▶ _The task_:
Reproduce the data that follows precisely.

▶ _Data under study_:

-- ==== Sys2Proof/Config.lean ====
section
/-! DEFINITION. What an implementation fixes and what the spec leaves free: the parameters of 00_scope.md R6 and R7,
and the free values of the step latches and of a discarded output (10_state.md R20, 93_implementation_defined.md
U20). -/

namespace Sys2Proof

/-- Input values per record: an opcode and three operand slots (R6). -/
def Config.recordArity : Nat := 4

/-- The largest opcode the encoder accepts (R6). -/
def Config.maxOpcode : Nat := 255

/-- The largest operand value the encoder accepts (R6). -/
def Config.maxOperand : Nat := 65535

/-- The largest legal operand count (R6). -/
def Config.maxOperands : Nat := 3

/-- The bit position of the count field in a header (R6). -/
def Config.cntLsb : Nat := 8

/-- `ArtifactByteOrder`, an OPEN parameter of the byte adapters (R7, 42_representation.md R100). -/
inductive ByteOrder where
  | little
  | big
deriving DecidableEq, Repr

/-- The parameters that are fixed when the instance is built (R7, 10_state.md R25). -/
structure Params where
  /-- `MaxInputLen`: the largest payload length, `none` for unbounded (R7, 60_exceptions.md R116). -/
  maxInputLen : Option Nat
deriving DecidableEq, Repr

/-- The step latches of 10_state.md R20. `t`, `a`, `b`, `c` are naturals until they are validated. -/
structure Latches where
  t   : Nat
  a   : Nat
  b   : Nat
  c   : Nat
  n   : Count
  hdr : Word
deriving DecidableEq, Repr, Inhabited

/-- The free values of the latches between steps: "undefined between steps" (R20), `any value` (U20). It has no
body, so nothing can be proved about a value of it. DESIGN CHOICE (log 3). -/
opaque Config.freeLatches : Nat → Latches

/-- The free value of a discarded output buffer: `any value` (U20), never delivered (60_exceptions.md R109). It has no
body. DESIGN CHOICE (log 7). -/
opaque Config.freeOut : Nat → List Word

end Sys2Proof
end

▶ _Finished task_:
-- ==== Sys2Proof/Config.lean ====
section
/-! DEFINITION. What an implementation fixes and what the spec leaves free: the parameters of 00_scope.md R6 and R7,
and the free values of the step latches and of a discarded output (10_state.md R20, 93_implementation_defined.md
U20). -/

namespace Sys2Proof

/-- Input values per record: an opcode and three operand slots (R6). -/
def Config.recordArity : Nat := 4

/-- The largest opcode the encoder accepts (R6). -/
def Config.maxOpcode : Nat := 255

/-- The largest operand value the encoder accepts (R6). -/
def Config.maxOperand : Nat := 65535

/-- The largest legal operand count (R6). -/
def Config.maxOperands : Nat := 3

/-- The bit position of the count field in a header (R6). -/
def Config.cntLsb : Nat := 8

/-- `ArtifactByteOrder`, an OPEN parameter of the byte adapters (R7, 42_representation.md R100). -/
inductive ByteOrder where
  | little
  | big
deriving DecidableEq, Repr

/-- The parameters that are fixed when the instance is built (R7, 10_state.md R25). -/
structure Params where
  /-- `MaxInputLen`: the largest payload length, `none` for unbounded (R7, 60_exceptions.md R116). -/
  maxInputLen : Option Nat
deriving DecidableEq, Repr

/-- The step latches of 10_state.md R20. `t`, `a`, `b`, `c` are naturals until they are validated. -/
structure Latches where
  t   : Nat
  a   : Nat
  b   : Nat
  c   : Nat
  n   : Count
  hdr : Word
deriving DecidableEq, Repr, Inhabited

/-- The free values of the latches between steps: "undefined between steps" (R20), `any value` (U20). It has no
body, so nothing can be proved about a value of it. DESIGN CHOICE (log 3). -/
opaque Config.freeLatches : Nat → Latches

/-- The free value of a discarded output buffer: `any value` (U20), never delivered (60_exceptions.md R109). It has no
body. DESIGN CHOICE (log 7). -/
opaque Config.freeOut : Nat → List Word

end Sys2Proof
end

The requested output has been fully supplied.